*Exercise data*:
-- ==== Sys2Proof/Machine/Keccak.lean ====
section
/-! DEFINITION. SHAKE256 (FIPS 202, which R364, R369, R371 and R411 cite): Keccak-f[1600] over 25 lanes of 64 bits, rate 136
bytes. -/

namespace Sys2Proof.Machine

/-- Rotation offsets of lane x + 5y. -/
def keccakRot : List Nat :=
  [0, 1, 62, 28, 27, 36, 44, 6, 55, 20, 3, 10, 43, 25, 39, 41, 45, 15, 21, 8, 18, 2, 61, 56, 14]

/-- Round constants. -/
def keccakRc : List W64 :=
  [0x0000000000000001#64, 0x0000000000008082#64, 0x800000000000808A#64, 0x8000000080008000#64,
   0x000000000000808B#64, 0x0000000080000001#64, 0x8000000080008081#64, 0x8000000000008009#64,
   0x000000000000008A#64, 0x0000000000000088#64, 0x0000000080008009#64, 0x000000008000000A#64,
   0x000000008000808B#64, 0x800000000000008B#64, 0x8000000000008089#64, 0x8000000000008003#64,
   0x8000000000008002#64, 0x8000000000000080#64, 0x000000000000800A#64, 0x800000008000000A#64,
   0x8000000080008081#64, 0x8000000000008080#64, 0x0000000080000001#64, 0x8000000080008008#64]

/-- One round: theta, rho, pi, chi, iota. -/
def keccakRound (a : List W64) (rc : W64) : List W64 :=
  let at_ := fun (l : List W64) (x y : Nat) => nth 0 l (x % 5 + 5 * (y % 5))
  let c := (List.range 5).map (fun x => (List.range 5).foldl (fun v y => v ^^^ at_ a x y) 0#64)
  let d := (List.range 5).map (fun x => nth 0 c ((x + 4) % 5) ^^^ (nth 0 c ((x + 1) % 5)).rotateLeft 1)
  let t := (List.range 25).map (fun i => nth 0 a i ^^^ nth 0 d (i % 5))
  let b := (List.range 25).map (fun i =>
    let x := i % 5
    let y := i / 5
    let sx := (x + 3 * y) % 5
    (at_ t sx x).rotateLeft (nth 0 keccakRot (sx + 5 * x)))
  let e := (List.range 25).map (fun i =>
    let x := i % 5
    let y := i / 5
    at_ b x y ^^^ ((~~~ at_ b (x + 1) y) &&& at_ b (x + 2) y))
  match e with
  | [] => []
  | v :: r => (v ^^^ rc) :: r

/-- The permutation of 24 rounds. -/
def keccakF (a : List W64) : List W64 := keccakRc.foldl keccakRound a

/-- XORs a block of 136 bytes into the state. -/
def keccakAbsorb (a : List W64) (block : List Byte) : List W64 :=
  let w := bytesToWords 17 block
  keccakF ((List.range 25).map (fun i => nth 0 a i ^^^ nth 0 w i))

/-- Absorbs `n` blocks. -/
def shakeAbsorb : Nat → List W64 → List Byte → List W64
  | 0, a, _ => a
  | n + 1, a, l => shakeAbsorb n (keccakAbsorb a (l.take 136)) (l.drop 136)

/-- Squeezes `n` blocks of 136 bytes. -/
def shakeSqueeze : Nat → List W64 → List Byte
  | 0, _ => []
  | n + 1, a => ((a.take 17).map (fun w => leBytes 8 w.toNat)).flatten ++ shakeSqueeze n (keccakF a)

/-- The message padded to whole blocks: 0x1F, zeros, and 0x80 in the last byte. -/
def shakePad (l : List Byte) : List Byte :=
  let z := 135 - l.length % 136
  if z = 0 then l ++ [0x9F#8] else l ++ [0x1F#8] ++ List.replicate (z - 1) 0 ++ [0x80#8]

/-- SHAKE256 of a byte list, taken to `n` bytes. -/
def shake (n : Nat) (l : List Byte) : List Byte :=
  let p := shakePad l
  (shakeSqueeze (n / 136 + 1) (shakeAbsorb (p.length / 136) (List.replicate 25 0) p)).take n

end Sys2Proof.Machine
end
---
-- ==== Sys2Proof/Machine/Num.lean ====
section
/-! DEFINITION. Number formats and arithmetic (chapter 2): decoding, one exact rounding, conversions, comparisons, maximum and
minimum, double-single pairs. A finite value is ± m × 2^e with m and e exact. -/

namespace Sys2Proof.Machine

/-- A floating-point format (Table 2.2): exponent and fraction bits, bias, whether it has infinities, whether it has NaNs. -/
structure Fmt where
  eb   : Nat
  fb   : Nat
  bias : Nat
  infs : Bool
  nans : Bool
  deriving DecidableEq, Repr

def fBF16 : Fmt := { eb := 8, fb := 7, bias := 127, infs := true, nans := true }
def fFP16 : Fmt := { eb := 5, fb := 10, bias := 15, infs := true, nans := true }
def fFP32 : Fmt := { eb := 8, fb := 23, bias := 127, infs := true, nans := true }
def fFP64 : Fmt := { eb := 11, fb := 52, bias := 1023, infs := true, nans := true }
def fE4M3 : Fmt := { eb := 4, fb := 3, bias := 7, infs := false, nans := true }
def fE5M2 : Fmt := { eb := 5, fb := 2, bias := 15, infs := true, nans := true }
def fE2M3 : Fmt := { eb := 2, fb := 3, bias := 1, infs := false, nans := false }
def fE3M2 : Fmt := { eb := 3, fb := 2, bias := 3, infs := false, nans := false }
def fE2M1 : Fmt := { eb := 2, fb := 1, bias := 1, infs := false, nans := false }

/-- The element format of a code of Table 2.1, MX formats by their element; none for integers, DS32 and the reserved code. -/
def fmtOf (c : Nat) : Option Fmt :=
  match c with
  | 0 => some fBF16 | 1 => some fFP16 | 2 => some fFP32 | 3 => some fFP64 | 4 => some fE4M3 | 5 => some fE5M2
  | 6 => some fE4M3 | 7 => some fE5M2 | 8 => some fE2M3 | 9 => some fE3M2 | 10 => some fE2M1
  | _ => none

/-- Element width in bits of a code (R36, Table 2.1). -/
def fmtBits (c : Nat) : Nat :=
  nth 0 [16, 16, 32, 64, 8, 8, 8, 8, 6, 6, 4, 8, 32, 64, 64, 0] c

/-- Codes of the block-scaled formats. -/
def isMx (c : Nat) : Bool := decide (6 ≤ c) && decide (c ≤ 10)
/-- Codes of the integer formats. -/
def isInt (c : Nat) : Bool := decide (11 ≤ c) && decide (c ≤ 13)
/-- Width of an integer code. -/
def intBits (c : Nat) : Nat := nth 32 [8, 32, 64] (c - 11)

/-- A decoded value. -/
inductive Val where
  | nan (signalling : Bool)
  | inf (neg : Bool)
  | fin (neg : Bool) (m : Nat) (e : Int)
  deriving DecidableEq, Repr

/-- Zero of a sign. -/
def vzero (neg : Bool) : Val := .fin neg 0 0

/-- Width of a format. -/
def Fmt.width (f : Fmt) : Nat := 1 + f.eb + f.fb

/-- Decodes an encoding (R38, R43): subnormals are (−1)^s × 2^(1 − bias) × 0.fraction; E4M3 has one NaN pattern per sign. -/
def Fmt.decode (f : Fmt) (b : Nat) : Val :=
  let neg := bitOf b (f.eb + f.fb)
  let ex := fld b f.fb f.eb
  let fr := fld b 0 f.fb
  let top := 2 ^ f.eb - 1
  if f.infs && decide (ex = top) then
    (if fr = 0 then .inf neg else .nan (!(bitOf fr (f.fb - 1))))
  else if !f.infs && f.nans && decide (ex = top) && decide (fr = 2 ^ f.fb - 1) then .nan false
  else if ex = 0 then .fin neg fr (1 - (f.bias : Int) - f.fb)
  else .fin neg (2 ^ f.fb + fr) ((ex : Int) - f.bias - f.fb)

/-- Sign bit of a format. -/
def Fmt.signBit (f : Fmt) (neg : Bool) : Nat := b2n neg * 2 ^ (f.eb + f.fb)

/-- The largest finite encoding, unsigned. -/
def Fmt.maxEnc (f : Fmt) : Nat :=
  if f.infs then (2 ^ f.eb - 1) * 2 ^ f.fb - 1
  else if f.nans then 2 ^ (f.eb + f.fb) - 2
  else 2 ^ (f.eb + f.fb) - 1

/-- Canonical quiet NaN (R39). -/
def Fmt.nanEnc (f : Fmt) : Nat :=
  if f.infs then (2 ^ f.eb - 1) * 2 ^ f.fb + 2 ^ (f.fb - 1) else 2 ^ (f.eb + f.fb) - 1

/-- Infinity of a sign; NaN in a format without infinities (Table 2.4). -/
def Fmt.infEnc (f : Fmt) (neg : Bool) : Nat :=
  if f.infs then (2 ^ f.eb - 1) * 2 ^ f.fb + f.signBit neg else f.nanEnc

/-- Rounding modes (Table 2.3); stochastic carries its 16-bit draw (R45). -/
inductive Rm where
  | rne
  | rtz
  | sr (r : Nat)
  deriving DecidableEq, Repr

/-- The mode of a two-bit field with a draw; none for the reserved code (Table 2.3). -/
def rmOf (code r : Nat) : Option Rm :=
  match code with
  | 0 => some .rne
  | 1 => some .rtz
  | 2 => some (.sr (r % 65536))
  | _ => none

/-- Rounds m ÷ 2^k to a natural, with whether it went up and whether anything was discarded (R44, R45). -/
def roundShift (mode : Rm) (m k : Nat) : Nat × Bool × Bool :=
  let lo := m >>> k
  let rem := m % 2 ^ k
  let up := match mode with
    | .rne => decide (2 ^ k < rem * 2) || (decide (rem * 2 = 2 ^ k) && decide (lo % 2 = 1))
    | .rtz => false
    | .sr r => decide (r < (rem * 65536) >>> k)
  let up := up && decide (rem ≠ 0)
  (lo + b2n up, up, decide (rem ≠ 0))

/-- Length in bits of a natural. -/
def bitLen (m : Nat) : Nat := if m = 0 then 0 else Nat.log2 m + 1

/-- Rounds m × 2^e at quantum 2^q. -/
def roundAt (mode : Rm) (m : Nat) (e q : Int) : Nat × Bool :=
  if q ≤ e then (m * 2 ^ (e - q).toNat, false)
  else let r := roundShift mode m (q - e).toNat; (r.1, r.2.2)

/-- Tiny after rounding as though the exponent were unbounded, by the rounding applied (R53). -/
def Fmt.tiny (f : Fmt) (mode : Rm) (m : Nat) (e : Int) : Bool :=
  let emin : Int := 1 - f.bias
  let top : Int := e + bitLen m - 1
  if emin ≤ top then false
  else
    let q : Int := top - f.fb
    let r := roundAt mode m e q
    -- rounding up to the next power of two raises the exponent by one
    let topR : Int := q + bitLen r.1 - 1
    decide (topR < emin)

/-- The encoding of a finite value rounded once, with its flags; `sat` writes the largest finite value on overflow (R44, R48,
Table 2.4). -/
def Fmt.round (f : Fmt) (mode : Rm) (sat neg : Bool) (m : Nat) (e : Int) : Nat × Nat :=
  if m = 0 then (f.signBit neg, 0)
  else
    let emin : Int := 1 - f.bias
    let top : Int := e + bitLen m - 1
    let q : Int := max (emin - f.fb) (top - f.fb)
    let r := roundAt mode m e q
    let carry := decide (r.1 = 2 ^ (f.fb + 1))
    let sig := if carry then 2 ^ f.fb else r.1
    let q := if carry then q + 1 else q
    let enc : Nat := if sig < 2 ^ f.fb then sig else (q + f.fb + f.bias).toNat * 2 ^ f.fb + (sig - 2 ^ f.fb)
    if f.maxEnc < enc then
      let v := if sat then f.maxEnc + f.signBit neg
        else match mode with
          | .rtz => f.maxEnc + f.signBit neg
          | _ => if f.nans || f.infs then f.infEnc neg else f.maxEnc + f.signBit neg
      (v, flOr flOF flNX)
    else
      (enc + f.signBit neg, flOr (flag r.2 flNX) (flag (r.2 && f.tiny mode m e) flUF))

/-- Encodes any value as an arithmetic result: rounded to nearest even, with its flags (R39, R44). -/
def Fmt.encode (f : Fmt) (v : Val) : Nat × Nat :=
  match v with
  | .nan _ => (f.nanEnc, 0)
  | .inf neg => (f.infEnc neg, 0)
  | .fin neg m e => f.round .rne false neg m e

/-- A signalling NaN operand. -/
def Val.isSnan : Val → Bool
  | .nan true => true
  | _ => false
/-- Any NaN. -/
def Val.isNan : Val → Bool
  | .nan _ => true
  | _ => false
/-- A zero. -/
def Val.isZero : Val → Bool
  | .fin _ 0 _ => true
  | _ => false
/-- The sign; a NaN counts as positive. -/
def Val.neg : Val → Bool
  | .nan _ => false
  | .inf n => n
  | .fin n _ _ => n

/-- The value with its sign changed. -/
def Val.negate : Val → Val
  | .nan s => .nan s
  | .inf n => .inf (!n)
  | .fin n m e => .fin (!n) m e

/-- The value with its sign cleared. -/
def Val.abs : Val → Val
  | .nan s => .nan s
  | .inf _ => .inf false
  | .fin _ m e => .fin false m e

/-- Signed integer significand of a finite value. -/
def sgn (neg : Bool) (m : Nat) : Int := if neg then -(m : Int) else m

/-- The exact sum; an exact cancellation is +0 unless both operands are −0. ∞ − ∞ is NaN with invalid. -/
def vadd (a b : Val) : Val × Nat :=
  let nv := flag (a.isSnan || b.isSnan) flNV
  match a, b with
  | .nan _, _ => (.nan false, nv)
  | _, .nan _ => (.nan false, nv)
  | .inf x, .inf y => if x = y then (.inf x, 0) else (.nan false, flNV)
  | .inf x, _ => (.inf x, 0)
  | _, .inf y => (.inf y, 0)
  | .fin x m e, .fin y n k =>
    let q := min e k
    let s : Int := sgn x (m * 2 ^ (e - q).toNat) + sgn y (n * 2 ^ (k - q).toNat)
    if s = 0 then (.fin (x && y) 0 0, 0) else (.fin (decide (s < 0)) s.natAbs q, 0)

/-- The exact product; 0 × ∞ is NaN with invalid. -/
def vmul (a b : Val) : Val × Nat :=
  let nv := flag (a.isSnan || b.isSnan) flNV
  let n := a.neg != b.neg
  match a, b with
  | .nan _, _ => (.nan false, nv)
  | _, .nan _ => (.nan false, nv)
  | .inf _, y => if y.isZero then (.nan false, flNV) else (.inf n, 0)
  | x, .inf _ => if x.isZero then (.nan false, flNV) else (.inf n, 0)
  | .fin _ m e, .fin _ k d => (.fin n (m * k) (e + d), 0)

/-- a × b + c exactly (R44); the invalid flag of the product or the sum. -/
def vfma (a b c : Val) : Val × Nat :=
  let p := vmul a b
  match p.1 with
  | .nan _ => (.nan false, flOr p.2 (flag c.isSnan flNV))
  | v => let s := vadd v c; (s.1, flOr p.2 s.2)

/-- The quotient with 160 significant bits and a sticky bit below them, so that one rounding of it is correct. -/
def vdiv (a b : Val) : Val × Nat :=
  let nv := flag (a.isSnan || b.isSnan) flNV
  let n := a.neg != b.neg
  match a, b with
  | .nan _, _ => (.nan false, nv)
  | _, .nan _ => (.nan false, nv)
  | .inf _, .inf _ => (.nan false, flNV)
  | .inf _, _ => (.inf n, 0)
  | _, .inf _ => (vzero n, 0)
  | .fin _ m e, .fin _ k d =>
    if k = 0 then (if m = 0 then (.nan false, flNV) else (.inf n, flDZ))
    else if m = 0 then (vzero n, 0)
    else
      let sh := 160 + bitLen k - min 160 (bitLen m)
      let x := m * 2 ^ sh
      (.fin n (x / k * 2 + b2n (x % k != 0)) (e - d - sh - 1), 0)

*Assignment*:
The expected result is every line above containing the string "none".

*Exercise output*:
/-- The element format of a code of Table 2.1, MX formats by their element; none for integers, DS32 and the reserved code. -/
  | _ => none
/-- The mode of a two-bit field with a draw; none for the reserved code (Table 2.3). -/
  | _ => none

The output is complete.